Awards and highlights
- Super Bowl champion (XXXI);
- Coaching profile at Pro Football Reference

= Gil Haskell =

American football coach (born 1943)

Gil Haskell (born September 24, 1943) is an American former football coach. A longtime assistant coach in the National Football League (NFL), he served as the offensive coordinator for the Seattle Seahawks from 2000 to 2008. He began his career in the NFL as a ball boy with the San Francisco 49ers while his uncle, William O'Grady, was a part owner of the franchise. Haskell grew up in St. Brendan's Parish in San Francisco and graduated from St.
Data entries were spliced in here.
/-- V-ENC-1, V-ENC-10: CODEBUF is cleared first. -/
theorem test_encode : nextHas (exec .encode { built with code := { words := [0xFFFFFFFF#32], bitlen := 0#32 } })
    (fun t => t == encoded) = true := by decide +kernel

/-- V-ENC-8: 'c' at position 3 is not in the tree. -/
theorem test_encode_absent : nextHas (exec .encode { built with inbuf := [0x61#8, 0x61#8, 0x61#8, 0x63#8] })
    (fun t => t.statusWord == 0x00060754#32 && t.errInfo == 3#32 && t.code.bitlen == 3#32 &&
      t.code.words == [0xE0000000#32]) = true := by decide +kernel

/-- 44_decode.md R180, example. -/
theorem test_decode : nextHas (exec .decode encoded) (fun t => t == decoded) = true := by decide +kernel

/-- V-DEC-6: a 1 bit at offset 2 with a leaf root. -/
theorem test_decode_lone_one :
    nextHas (exec .decode { builtZ with phase := .encoded, code := { words := [0x20000000#32], bitlen := 4#32 } })
      (fun t => t.statusWord == 0x00070734#32 && t.errInfo == 3#32 && t.out.count == 2#17 &&
        t.out.bytes == [0x7A#8, 0x7A#8, 0#8, 0#8]) = true := by decide +kernel

/-- 44_decode.md R190, example. -/
theorem test_verify : nextHas (exec .verify decoded) (fun t => t.statusWord == 0x00000608#32) = true := by
  decide +kernel

/-- V-DEC-8: INBUF[0] rewritten. -/
theorem test_verify_mismatch :
    nextHas (exec .verify { decoded with inbuf := [0x62#8, 0x61#8, 0x61#8, 0x62#8] })
      (fun t => t.statusWord == 0x00080764#32 && t.errInfo == 0#32) = true := by decide +kernel

/-- P1. -/
theorem test_run : nextHas (exec .run fresh)
    (fun t => t.statusWord == 0x00000608#32 && t.code == encoded.code && t.out == decoded.out &&
      t.tree == built.tree) = true := by decide +kernel

/-- P3: the domain error names COUNT's opcode. -/
theorem test_run_domain : nextHas (exec .run { fresh with inbuf := [0x61#8, 0x61#8, 0x09#8, 0x62#8] })
    (fun t => t.statusWord == 0x00020714#32 && t.errInfo == 2#32) = true := by decide +kernel

/-- V-CTL-5, as a step: an illegal word, and BUSY cleared after it. -/
theorem test_step_illegal : nextHas (step (withPending fresh 0x0000000A#32))
    (fun t => t.statusWord == 0x000A0784#32 && t.errInfo == 0x0000000A#32) = true := by decide +kernel

/-- V-CTL-3, as a step: discarded in ERROR. -/
theorem test_step_discard :
    nextHas (step (withPending { fresh with phase := .error, errCode := .domain, errOp := 2#8 } 0x00000002#32))
      (fun t => t.statusWord == 0x00020714#32) = true := by decide +kernel

/-- V-CTL-8: a CMD write during BUSY sets OVERRUN and keeps PENDING. -/
theorem test_write_during_busy :
    nextHas (step { withPending built 0x6#32 with events := [.access ⟨true, 0x010, 4, 0#32⟩] })
      (fun t => t.overrun && t.pending == some 0x6#32) = true := by decide +kernel

/-- V-CTL-1: ROOT and an unused slot's words after reset. -/
theorem test_read_reset : (State.reset.hostRead 0x028).readData = 0x000000FF#32 ∧
    (State.reset.hostRead 0x100C).readData = 0xFFFFFFFF#32 ∧
    (State.reset.hostRead 0x1010).readData = 0x00FFFFFF#32 := by decide +kernel

/-- P1: TREE[2] words 2 and 4. -/
theorem test_read_tree : (built.hostRead 0x2048).readData = 0x00000006#32 ∧
    (built.hostRead 0x2050).readData = 0x00020100#32 := by decide +kernel

/-- V-CTL-11's lanes: N = 3, a write of all ones leaves lane 3 at 0. -/
theorem test_lanes :
    (((State.cleared 0 [0x61#8, 0x62#8, 0x63#8] 1).hostWrite 0x10000 0xFFFFFFFF#32).hostRead 0x10000).readData =
      0x00FFFFFF#32 := by decide +kernel

/-- The first step after reset runs the placed command: HEAPIFY raises SEQUENCE in IDLE. -/
theorem test_withFetchWord : nextHas (step (State.reset.withFetchWord 32 3))
    (fun t => t.statusWord == 0x00030774#32) = true := by decide +kernel

/-! ### Witnesses: the hypotheses of each statement can be met together -/

theorem wit_StepRunsTheDecodedCommand_nil : ∃ (s : State) (c : Word) (i : Instr) (rest : List Event),
    s.BlockHasTurn rest ∧ s.rstN = true ∧ s.pending = some c ∧ decodeWord c = .legal i :=
  ⟨withPending fresh 2#32, 2#32, .count, [], .inl ⟨rfl, rfl⟩, rfl, rfl, rfl⟩

theorem wit_StepRunsTheDecodedCommand_block : ∃ (s : State) (c : Word) (i : Instr) (rest : List Event),
    s.BlockHasTurn rest ∧ s.rstN = true ∧ s.pending = some c ∧ decodeWord c = .legal i :=
  ⟨{ withPending fresh 2#32 with events := [.block] }, 2#32, .count, [], .inr rfl, rfl, rfl, rfl⟩

theorem wit_IllegalWordRaisesIllegalCmd : ∃ (s : State) (c : Word) (why : Reject) (rest : List Event),
    s.BlockHasTurn rest ∧ s.rstN = true ∧ s.pending = some c ∧ decodeWord c = .illegal why ∧ s.phase ≠ .error :=
  ⟨withPending fresh 10#32, 10#32, .unassignedOpcode, [], .inl ⟨rfl, rfl⟩, rfl, rfl, rfl, by decide⟩

theorem wit_ErrorPhaseDiscards_legal : ∃ (i : Instr) (p : Phase) (s : State), requiredPhase i = some p ∧ s.phase = .error :=
  ⟨.count, .idle, { fresh with phase := .error }, rfl, rfl⟩

theorem wit_ErrorPhaseDiscards_illegal : ∃ (s : State) (c : Word) (why : Reject) (rest : List Event),
    s.BlockHasTurn rest ∧ s.rstN = true ∧ s.pending = some c ∧ decodeWord c = .illegal why ∧ s.phase = .error :=
  ⟨{ withPending fresh 0xFF#32 with phase := .error }, 0xFF#32, .unassignedOpcode, [], .inl ⟨rfl, rfl⟩, rfl, rfl,
    rfl, rfl⟩

theorem wit_WrongPhaseRaisesSequence : ∃ (i : Instr) (p : Phase) (s : State), requiredPhase i = some p ∧ s.phase ≠ p ∧
    s.phase ≠ .error :=
  ⟨.verify, .decoded, { fresh with phase := .done }, rfl, by decide, by decide⟩

theorem wit_PhaseAfterCommand : ∃ (i : Instr) (s t : State), (i = .merge → 1 ≤ s.heap.size.toNat) ∧ exec i s = .next t :=
  have ⟨t, h, _⟩ := exists_next test_build_lone
  ⟨.build, heapedZ, t, by simp, h⟩

theorem wit_PhaseAfterCommand_merge : ∃ s t : State, 1 ≤ s.heap.size.toNat ∧ exec .merge s = .next t :=
  have ⟨t, h, _⟩ := exists_next test_merge
  ⟨heaped, t, by decide, h⟩

theorem wit_IdleBlockKeepsState_pending : ∃ (s : State) (rest : List Event), s.BlockHasTurn rest ∧
    s.pending = none :=
  ⟨fresh, [], .inl ⟨rfl, rfl⟩, rfl⟩

theorem wit_IdleBlockKeepsState_reset : ∃ (s : State) (rest : List Event), s.BlockHasTurn rest ∧
    s.rstN = false :=
  ⟨{ withPending fresh 2#32 with rstN := false }, [], .inl ⟨rfl, rfl⟩, rfl⟩

theorem wit_NopChangesNothing : ∃ s : State, s.busy = true := ⟨withPending fresh 0#32, rfl⟩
Ignatius College Preparatory in 1961. He played college football at San Francisco State University where he graduated from in 1966. He then coached football and track and field at both Archbishop Riordan High School from 1966 to 1968 and St. Ignatius from 1969 to 1977 where he was head coach of the football team. Haskell was later recognized by the San Francisco Prep Hall of Fame for his coaching contributions at both schools in 2018. Haskell then left for University of Southern California (USC), spending five seasons there as an assistant coach. He broke into the NFL as a coach in 1983 with the Los Angeles Rams, coaching special teams, running backs and tight ends for nine seasons. In 1992, he joined the Green Bay Packers where he became part of Mike Holmgren's staff for the first time as a running back coach and wide receiver coach. When Holmgren left Green Bay for the Seattle Seahawks in 1998, Haskell accepted the offensive coordinator position with the Carolina Panthers. In 2000, he reunited with Holmgren in Seattle in the same role. He has indicated that he would like to be a head coach in the NFL and even launched a low key campaign for the Oakland Raiders position when the Raiders fired Norv Turner after the 2005 season. That position was eventually filled with the hiring of Art Shell.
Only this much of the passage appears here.